__Prompt__: Search the entries below for "ropFail". Report each line where it occurs.

__Records to process__:

/-- The conditions of FCMP on two numbers by their order (04 R131). -/
def condHolds (c : Nat) (o : Ordering) : Bool :=
  match c with
  | 0 => o == .eq
  | 1 => o != .eq
  | 2 => o == .lt
  | 3 => o != .gt
  | 4 => o == .gt
  | 5 => o != .lt
  | 6 => false
  | _ => true

/-- FCMP (04 R131): its outcome on numbers, infinities and NaNs, and who raises invalid. -/
def CompareTable (f : Fmt) : Prop := ∀ c < 8, ∀ x < 2 ^ f.w, ∀ y < 2 ^ f.w, let r := f.cmp c x y
  r.2 = invalidIf (if c < 2 ∨ 6 ≤ c then snan f x || snan f y else nan f x || nan f y) ∧
  (nan f x = true ∨ nan f y = true → r.1 = decide (c = 1 ∨ c = 6)) ∧
  (∀ p q, fpVal f x = some p → fpVal f y = some q → r.1 = condHolds c (compare p q)) ∧
  (∀ n q, x = f.inf n → fpVal f y = some q → r.1 = condHolds c (if n then .lt else .gt)) ∧
  (∀ n p, y = f.inf n → fpVal f x = some p → r.1 = condHolds c (if n then .gt else .lt)) ∧
  ∀ m n, x = f.inf m → y = f.inf n → r.1 = condHolds c (if m = n then .eq else if m then .lt else .gt)

/-- An integer to which a number is rounded under a mode: to the nearest, ties to even; toward zero; up; down. -/
def IntegerOf (rm : Nat) (p : ℚ) (i : Int) : Prop :=
  match rm with
  | 0 => |(i : ℚ) - p| ≤ 1 / 2 ∧ (|(i : ℚ) - p| = 1 / 2 → i % 2 = 0)
  | 1 => i = if 0 ≤ p then ⌊p⌋ else ⌈p⌉
  | 2 => i = ⌈p⌉
  | _ => i = ⌊p⌋

/-- A function of 04 R132 gives the canonical NaN of a NaN, with invalid for a signalling one. -/
def NansPass (g : Nat → Nat → Nat × Nat) : Prop := ∀ rm x, nan .f32 x = true → g rm x = (Fmt.f32.nan, invalidIf (snan .f32 x))

/-- A result and its flags are a positive root rounded once: the square of what it stands between is compared. `v` is its square. -/
def RootRounded (v : ℚ) (rm : Nat) (r : Nat × Nat) : Prop :=
  ∃ p, fpVal .f32 r.1 = some p ∧ 0 < p ∧ (r.2 = if p * p = v then 0 else 1) ∧
    ∀ y < 2 ^ 32, ∀ q, fpVal .f32 y = some q → 0 ≤ q →
      match rm with
      | 0 => (p < q → v ≤ ((p + q) / 2) ^ 2) ∧ (q < p → ((p + q) / 2) ^ 2 ≤ v)
      | 2 => v ≤ p * p ∧ (v ≤ q * q → p ≤ q)
      | _ => p * p ≤ v ∧ (q * q ≤ v → q ≤ p)
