-- ==== Sys2Proof/Laws/State.lean ====
section
/-! SUPPORT. What each update of State and of Task leaves as it was: one law per field and update, true by definition. -/

namespace Sys2Proof.Machine

/-! ### One entry replaced -/

@[simp] theorem task_putTask_self (s : State) (t : Nat) (k : Task) : (s.putTask t k).task t = k := by simp [State.putTask, State.task]
theorem task_putTask_ne (s : State) (t u : Nat) (k : Task) (h : u ≠ t) : (s.putTask t k).task u = s.task u := by
  simp [State.putTask, State.task, tabGet_tabPut_ne _ _ _ _ _ h]
@[simp] theorem putTask_putTask (s : State) (t : Nat) (k l : Task) : (s.putTask t k).putTask t l = s.putTask t l := by simp [State.putTask]
@[simp] theorem core_putCore_self (s : State) (c : Nat) (k : Core) : (s.putCore c k).core c = k := by simp [State.putCore, State.core]
theorem core_putCore_ne (s : State) (c d : Nat) (k : Core) (h : d ≠ c) : (s.putCore c k).core d = s.core d := by
  simp [State.putCore, State.core, tabGet_tabPut_ne _ _ _ _ _ h]

/-! ### putTask -/

@[simp] theorem putTask_cycle (s : State) (t : Nat) (k : Task) : (s.putTask t k).cycle = s.cycle := rfl
@[simp] theorem putTask_ns (s : State) (t : Nat) (k : Task) : (s.putTask t k).ns = s.ns := rfl
@[simp] theorem putTask_free (s : State) (t : Nat) (k : Task) : (s.putTask t k).free = s.free := rfl
@[simp] theorem putTask_agenda (s : State) (t : Nat) (k : Task) : (s.putTask t k).agenda = s.agenda := rfl
@[simp] theorem putTask_arg (s : State) (t : Nat) (k : Task) : (s.putTask t k).arg = s.arg := rfl
@[simp] theorem putTask_turn (s : State) (t : Nat) (k : Task) : (s.putTask t k).turn = s.turn := rfl
@[simp] theorem putTask_cur (s : State) (t : Nat) (k : Task) : (s.putTask t k).cur = s.cur := rfl
@[simp] theorem putTask_bun (s : State) (t : Nat) (k : Task) : (s.putTask t k).bun = s.bun := rfl
@[simp] theorem putTask_mem (s : State) (t : Nat) (k : Task) : (s.putTask t k).mem = s.mem := rfl
@[simp] theorem putTask_cores (s : State) (t : Nat) (k : Task) : (s.putTask t k).cores = s.cores := rfl
@[simp] theorem putTask_ntid (s : State) (t : Nat) (k : Task) : (s.putTask t k).ntid = s.ntid := rfl
@[simp] theorem putTask_bars (s : State) (t : Nat) (k : Task) : (s.putTask t k).bars = s.bars := rfl
@[simp] theorem putTask_ctlb (s : State) (t : Nat) (k : Task) : (s.putTask t k).ctlb = s.ctlb := rfl
@[simp] theorem putTask_dies (s : State) (t : Nat) (k : Task) : (s.putTask t k).dies = s.dies := rfl
@[simp] theorem putTask_parts (s : State) (t : Nat) (k : Task) : (s.putTask t k).parts = s.parts := rfl
@[simp] theorem putTask_regions (s : State) (t : Nat) (k : Task) : (s.putTask t k).regions = s.regions := rfl
@[simp] theorem putTask_banks (s : State) (t : Nat) (k : Task) : (s.putTask t k).banks = s.banks := rfl
@[simp] theorem putTask_algr (s : State) (t : Nat) (k : Task) : (s.putTask t k).algr = s.algr := rfl
@[simp] theorem putTask_bargr (s : State) (t : Nat) (k : Task) : (s.putTask t k).bargr = s.bargr := rfl
@[simp] theorem putTask_sumpgr (s : State) (t : Nat) (k : Task) : (s.putTask t k).sumpgr = s.sumpgr := rfl
@[simp] theorem putTask_sumps (s : State) (t : Nat) (k : Task) : (s.putTask t k).sumps = s.sumps := rfl
@[simp] theorem putTask_trees (s : State) (t : Nat) (k : Task) : (s.putTask t k).trees = s.trees := rfl
@[simp] theorem putTask_stamps (s : State) (t : Nat) (k : Task) : (s.putTask t k).stamps = s.stamps := rfl
@[simp] theorem putTask_copies (s : State) (t : Nat) (k : Task) : (s.putTask t k).copies = s.copies := rfl
@[simp] theorem putTask_snoop (s : State) (t : Nat) (k : Task) : (s.putTask t k).snoop = s.snoop := rfl
@[simp] theorem putTask_binv (s : State) (t : Nat) (k : Task) : (s.putTask t k).binv = s.binv := rfl
@[simp] theorem putTask_ports (s : State) (t : Nat) (k : Task) : (s.putTask t k).ports = s.ports := rfl
@[simp] theorem putTask_fab (s : State) (t : Nat) (k : Task) : (s.putTask t k).fab = s.fab := rfl
@[simp] theorem putTask_rops (s : State) (t : Nat) (k : Task) : (s.putTask t k).rops = s.rops := rfl
@[simp] theorem putTask_sendqs (s : State) (t : Nat) (k : Task) : (s.putTask t k).sendqs = s.sendqs := rfl
@[simp] theorem putTask_outbox (s : State) (t : Nat) (k : Task) : (s.putTask t k).outbox = s.outbox := rfl
@[simp] theorem putTask_transit (s : State) (t : Nat) (k : Task) : (s.putTask t k).transit = s.transit := rfl
@[simp] theorem putTask_xpts (s : State) (t : Nat) (k : Task) : (s.putTask t k).xpts = s.xpts := rfl
@[simp] theorem putTask_rerr (s : State) (t : Nat) (k : Task) : (s.putTask t k).rerr = s.rerr := rfl
@[simp] theorem putTask_bad (s : State) (t : Nat) (k : Task) : (s.putTask t k).bad = s.bad := rfl
@[simp] theorem putTask_runs (s : State) (t : Nat) (k : Task) : (s.putTask t k).runs = s.runs := rfl
@[simp] theorem putTask_doom (s : State) (t : Nat) (k : Task) : (s.putTask t k).doom = s.doom := rfl
@[simp] theorem putTask_boot (s : State) (t : Nat) (k : Task) : (s.putTask t k).boot = s.boot := rfl
@[simp] theorem putTask_link (s : State) (t : Nat) (k : Task) : (s.putTask t k).link = s.link := rfl
@[simp] theorem putTask_power (s : State) (t : Nat) (k : Task) : (s.putTask t k).power = s.power := rfl
@[simp] theorem putTask_rowAt (s : State) (t : Nat) (k : Task) : (s.putTask t k).rowAt = s.rowAt := rfl
@[simp] theorem putTask_putOff (s : State) (t : Nat) (k : Task) : (s.putTask t k).putOff = s.putOff := rfl
@[simp] theorem putTask_recvs (s : State) (t : Nat) (k : Task) : (s.putTask t k).recvs = s.recvs := rfl
@[simp] theorem putTask_frac (s : State) (t : Nat) (k : Task) : (s.putTask t k).frac = s.frac := rfl
@[simp] theorem putTask_served (s : State) (t : Nat) (k : Task) : (s.putTask t k).served = s.served := rfl
@[simp] theorem putTask_refills (s : State) (t : Nat) (k : Task) : (s.putTask t k).refills = s.refills := rfl
@[simp] theorem putTask_dirty (s : State) (t : Nat) (k : Task) : (s.putTask t k).dirty = s.dirty := rfl
@[simp] theorem putTask_recalls (s : State) (t : Nat) (k : Task) : (s.putTask t k).recalls = s.recalls := rfl
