/-- A word with one register result. -/
theorem runSlot_result (s : State) (sh : Shape) (r : Res) (f : Nat) (h : s.clear sh = true) (ho : 1 ≤ r.off) (he : s.now.isEmpty r.dst = false) :
    ∃ t, s.runSlot sh (.go (.wr r.dst r.off r.val r.mask :: flagEffects f)) = .next t ∧ s.Gives t (some r) f := by
  obtain ⟨ha, hc, ⟨hf, hp⟩, hl⟩ := (clear_iff s sh).1 h
  let es : List Effect := [.wr r.dst r.off r.val r.mask]
  let o : SlotOut := .go (es ++ flagEffects f)
  let u := s.logSlot sh o
  have hsh : s.now.shrinkAwaits [{ slot := s.bun.slot, shape := sh, out := o }] = [] := by
    apply shrinkAwaits_none
    intro e he
    rcases List.mem_append.1 he with he | he
    · simp [es] at he; subst he; rfl
    · unfold flagEffects at he
      split at he
      · simp at he
      · simp at he; subst he; rfl
  let k0 : Task := s.now.launch r.dst r.off r.val r.mask
  have hl0 : (k0.loops.getLast?.any fun l => l.last == s.bun.pc) = false := by
    rcases launch_flights s.now r hf with ⟨_, e⟩ | ⟨_, e⟩
    · show ((s.now.launch r.dst r.off r.val r.mask).loops.getLast?.any _) = false; rw [e]; exact hl
    · show ((s.now.launch r.dst r.off r.val r.mask).loops.getLast?.any _) = false; rw [e]; exact hl
  have hcm := commit_task u es f k0 rfl rfl hl0
  let k : Task := { k0 with fpflags := k0.fpflags ||| f }.issued u.bun
  have hgo : s.runSlot sh o = .next (((u.putTask s.tid k.bump).tick 1).settle) := by
    rw [runSlot_go s sh _ ha hsh]
    exact congrArg (fun x => Outcome.next (State.settle x)) hcm
  have hset : ∀ x : Task, x.redo = none → ((u.putTask s.tid x).tick 1).settle = (u.putTask s.tid x).tick 1 := by
    intro x hx
    apply settle_of_calm
    refine calm_congr (u.putTask s.tid x) _ ?_ rfl rfl rfl rfl
    exact calm_putTask _ _ _ (calm_congr s u hc rfl rfl rfl rfl) hx
  have hred := redo_of_calm s s.tid hc
  have htask : ∀ x : Task, ((u.putTask s.tid x).tick 1).task s.tid = x := fun x => task_putTask_self u s.tid x
  rcases launch_flights s.now r hf with ⟨hd, e⟩ | ⟨hd, e⟩
  · -- a hard-wired register: nothing is written
    have hk : k = { s.now with fpflags := s.now.fpflags ||| f }.issued u.bun := by
      show ({ s.now.launch r.dst r.off r.val r.mask with fpflags := (s.now.launch r.dst r.off r.val r.mask).fpflags ||| f } : Task).issued u.bun = _
      rw [e]
    have hkf : k.flights = [] := by rw [hk]; exact hf
    have hkp : k.prods = [] := by rw [hk]; exact hp
    refine ⟨(u.putTask s.tid (k.skip 1)).tick 1, ?_, ?_⟩
    · show s.runSlot sh o = _
      rw [hgo, bump_none k hkf hkp, hset]
      show k.redo = none; rw [hk]; exact hred
    · refine ⟨?_, ?_, ?_, ?_, sameWorld_passed s sh _ _⟩
      · intro j
        rw [htask, later_none (k.skip 1) hkf hkp j, hk]
        have hw : s.now.wrote (some r) (j + 1) = s.now := by
          simp only [Task.wrote]
          split
          · rcases hd with hd | hd <;> rw [hd] <;> rfl
          · rfl
        rw [hw]
        exact sameRegs_of _ _ rfl rfl rfl rfl rfl
      · rw [htask, hk]; rfl
      · rw [htask, hk]; exact ⟨⟨rfl, rfl, rfl, rfl, rfl⟩, ⟨rfl, rfl, rfl, rfl⟩, ⟨rfl, rfl, rfl, rfl⟩, ⟨rfl, rfl, rfl, rfl, rfl⟩, ⟨rfl, rfl, rfl, rfl, rfl, rfl⟩⟩
      · rw [htask, hk]; rfl
  · let fl : Flight := { dst := r.dst, due := s.now.nb + r.off, ord := s.now.seqno, val := r.val, mask := r.mask }
    have hk : k = { s.now with fpflags := s.now.fpflags ||| f, seqno := s.now.seqno + 1, flights := [fl] }.issued u.bun := by
      show ({ s.now.launch r.dst r.off r.val r.mask with fpflags := (s.now.launch r.dst r.off r.val r.mask).fpflags ||| f } : Task).issued u.bun = _
      rw [e]
    have hkf : k.flights = [fl] := by rw [hk]; rfl
    have hkp : k.prods = [] := by rw [hk]; exact hp
    have hnb : k.nb = s.now.nb := by rw [hk]; rfl
    have hdue : k.nb < fl.due := by rw [hnb]; show s.now.nb < s.now.nb + r.off; omega
    have hlater : ∀ j, k.later j = if fl.due ≤ k.nb + j then (k.landed fl).skip j else k.skip j := later_one k fl hkf hkp rfl hdue
    have hbump : k.bump = k.later 1 := rfl
    have hl1 : ∀ j, k.bump.later j = k.later (j + 1) := fun _ => rfl
    have hempty : ({ k with flights := [] } : Task).isEmpty fl.dst = false := by rw [hk]; exact he
    have hland : k.landed fl = ({ k with flights := [] } : Task).put r.dst r.val r.mask := by
      unfold Task.landed Task.landOne; rw [hempty]; rfl
    have hrest : k.bump.SameRest s.now ∧ k.bump.fpflags = s.now.fpflags ||| f ∧ k.bump.pc = s.bun.next ∧ k.bump.redo = none := by
      have hkr : k.SameRest s.now ∧ k.fpflags = s.now.fpflags ||| f ∧ k.pc = s.bun.next ∧ k.redo = none := by
        rw [hk]; exact ⟨⟨⟨rfl, rfl, rfl, rfl, rfl⟩, ⟨rfl, rfl, rfl, rfl⟩, ⟨rfl, rfl, rfl, rfl⟩, ⟨rfl, rfl, rfl, rfl, rfl⟩, ⟨rfl, rfl, rfl, rfl, rfl, rfl⟩⟩, rfl, rfl, hred⟩
      have hsk : ∀ x : Task, (x.skip 1).SameRest x := fun x =>
        ⟨⟨rfl, rfl, rfl, rfl, rfl⟩, ⟨rfl, rfl, rfl, rfl⟩, ⟨rfl, rfl, rfl, rfl⟩, ⟨rfl, rfl, rfl, rfl, rfl⟩, ⟨rfl, rfl, rfl, rfl, rfl, rfl⟩⟩
      rw [hbump, hlater 1]
      split
      · have hr := landed_rest k fl
        exact ⟨sameRest_trans (hsk _) (sameRest_trans hr.1 hkr.1), hr.2.1.trans hkr.2.1, hr.2.2.1.trans hkr.2.2.1, hr.2.2.2.trans hkr.2.2.2⟩
      · exact ⟨sameRest_trans (hsk _) hkr.1, hkr.2.1, hkr.2.2.1, hkr.2.2.2⟩
    refine ⟨(u.putTask s.tid k.bump).tick 1, ?_, ?_⟩
    · show s.runSlot sh o = _
      rw [hgo, hset _ hrest.2.2.2]
    · refine ⟨?_, ?_, ?_, ?_, sameWorld_passed s sh _ _⟩
      · intro j
        rw [htask, hl1, hlater (j + 1)]
        have hcond : fl.due ≤ k.nb + (j + 1) ↔ r.off ≤ j + 1 := by rw [hnb]; show s.now.nb + r.off ≤ _ ↔ _; omega
        simp only [Task.wrote]
        by_cases hc1 : r.off ≤ j + 1
        · rw [if_pos (hcond.2 hc1), if_pos hc1, hland]
          have hreg : ({ k with flights := [] } : Task).SameRegs s.now := by rw [hk]; exact sameRegs_of _ _ rfl rfl rfl rfl rfl
          have := sameRegs_put { k with flights := [] } s.now r.dst r.val r.mask (by rw [hk]; rfl) (by rw [hk]; rfl) (by rw [hk]; rfl) (by rw [hk]; rfl) (by rw [hk]; rfl)
          exact ⟨this.scalars, this.vectors, this.preds, this.bases⟩
        · rw [if_neg (fun hh => hc1 (hcond.1 hh)), if_neg hc1, hk]
          exact sameRegs_of _ _ rfl rfl rfl rfl rfl
      · rw [htask]; exact hrest.2.1
      · rw [htask]; exact hrest.1
      · rw [htask]; exact hrest.2.2.1
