@[simp] theorem wf_treeRestore (h : Memory.wf s.mem) (key hd addr clk) : Memory.wf (s.treeRestore key hd addr clk).1.mem := by
  unfold State.treeRestore
  extract_lets p t img nm k size o1
  refine wf_else h fun _ => wf_else h fun _ => ?_
  cases s.engPieces p 1 (t.saveSize / 4096 + 2) addr 128 with
  | none => exact wf_structFormat h ..
  | some ps0 =>
    dsimp -zeta only
    cases s.engPieces p 1 (size / 4096 + 2) addr size with
    | none => exact wf_structFormat h ..
    | some ps =>
      dsimp -zeta only
      refine wf_else h fun _ => ?_
      extract_lets b old pe pn pending o3 parts la desc new
      clear_value new desc o3 parts
      refine wf_else h fun _ => wf_else h fun _ => ?_
      cases new with
      | none => exact wf_structFormat h ..
      | some ws =>
        dsimp -zeta only
        extract_lets sub m0 t1 all rs seg0 next bufs bufs1
        clear_value t1 bufs1
        refine wf_else h fun _ => wf_else h fun _ => wf_else h fun _ => wf_else h fun _ => ?_
        simpa using h

@[simp] theorem mem_treeFar (key pkg g k mask down data) : (s.treeFar key pkg g k mask down data).mem = s.mem := by simp [State.treeFar]

@[simp] theorem wf_treeHear (h : Memory.wf s.mem) (key pkg g mark clk) : Memory.wf (s.treeHear key pkg g mark clk).mem := by simp [State.treeHear, h]

@[simp] theorem wf_pkgError (h : Memory.wf s.mem) (cls src tail) : Memory.wf (s.pkgError cls src tail).mem := by
  simp +contextual [State.pkgError, h]

@[simp] theorem mem_sendRequests : (s.sendRequests).mem = s.mem := by simp [State.sendRequests]

@[simp] theorem mem_remoteIssue (tid o) : (s.remoteIssue tid o).mem = s.mem := by simp [State.remoteIssue]

@[simp] theorem mem_unpark (tid) : (s.unpark tid).mem = s.mem := by
  unfold State.unpark
  split <;> simp

@[simp] theorem mem_remoteError (tid pkg reason kind) : (s.remoteError tid pkg reason kind).mem = s.mem := by simp [State.remoteError]

end Sys2Proof.Machine.State

/-! Memory keeps its canonical form, part 6: remote operations, transfers, flits and the links. -/

namespace Sys2Proof.Machine.State

open Sys2Proof Sys2Proof.Machine Sys2Proof.Rules

variable {s : State}

@[simp] theorem mem_ropDone (tid) : (s.ropDone tid).mem = s.mem := (rfl)

@[simp] theorem wf_ropFail (h : Memory.wf s.mem) (tid reason) : Memory.wf (s.ropFail tid reason).mem := by
  unfold State.ropFail
  dsimp only
  repeat' split
  all_goals simp [h]

@[simp] theorem mem_sendQueue (tid b) : (s.sendQueue tid b).1.mem = s.mem := by
  unfold State.sendQueue
  dsimp only
  repeat' split
  all_goals simp

@[simp] theorem mem_putSends (n l) : (s.putSends n l).mem = s.mem := (rfl)
@[simp] theorem mem_putSend (n i x) : (s.putSend n i x).mem = s.mem := (rfl)

@[simp] theorem mem_sendFail (n i reason) : (s.sendFail n i reason).mem = s.mem := by
  unfold State.sendFail
  split <;> simp

@[simp] theorem wf_sendFault (h : Memory.wf s.mem) (n i x a need c) : Memory.wf (s.sendFault n i x a need c).mem := by simp [State.sendFault, h]

@[simp] theorem mem_sendDone (n) : (s.sendDone n).mem = s.mem := Proofs.mem_sendDone ..

@[simp] theorem wf_noteAdd (h : Memory.wf s.mem) (n) : Memory.wf (s.noteAdd n).mem := by
  unfold State.noteAdd
  repeat' split
  all_goals simp [h]

@[simp] theorem mem_signal (j) : (s.signal j).mem = s.mem := (rfl)

@[simp] theorem mem_signalAll : (s.signalAll).mem = s.mem := by simp [State.signalAll]

@[simp] theorem mem_takeFlits (cls n) : (s.takeFlits cls n).mem = s.mem := (congrArg mem (Proofs.takeFlits_form s cls n)).trans rfl

@[simp] theorem mem_sendWaiting (j) : (s.sendWaiting j).mem = s.mem := by
  unfold State.sendWaiting
  repeat' split
  all_goals simp

@[simp] theorem wf_sendFlit (h : Memory.wf s.mem) (n) : Memory.wf (s.sendFlit n).mem := by
  unfold State.sendFlit
  dsimp only
  repeat' split
  all_goals simp [h]

@[simp] theorem wf_farFault (h : Memory.wf s.mem) (p a need line x) : Memory.wf (s.farFault p a need line x).mem := by simp [State.farFault, h]

@[simp] theorem mem_farRead (pkg loc n) : (s.farRead pkg loc n).2.mem = s.mem := by simp [State.farRead]

@[simp] theorem wf_farWrite (h : Memory.wf s.mem) (pkg loc bs) : Memory.wf (s.farWrite pkg loc bs).mem := by simp [State.farWrite, h]

@[simp] theorem mem_reply (pkg kind reason tid bs) : (s.reply pkg kind reason tid bs).mem = s.mem := (rfl)

@[simp] theorem wf_remoteRequest (h : Memory.wf s.mem) (x) : Memory.wf (s.remoteRequest x).mem := by
  unfold State.remoteRequest
  dsimp only
  repeat' split
  all_goals simp [h]

@[simp] theorem mem_putRecv (pkg r) : (s.putRecv pkg r).mem = s.mem := (rfl)

@[simp] theorem wf_sendLine (h : Memory.wf s.mem) (x) : Memory.wf (s.sendLine x).mem := by
  unfold State.sendLine
  dsimp only
  repeat' split
  all_goals simp [h]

__Solved problem__:
@[simp] theorem wf_ropFail (h : Memory.wf s.mem) (tid reason) : Memory.wf (s.ropFail tid reason).mem := by
  unfold State.ropFail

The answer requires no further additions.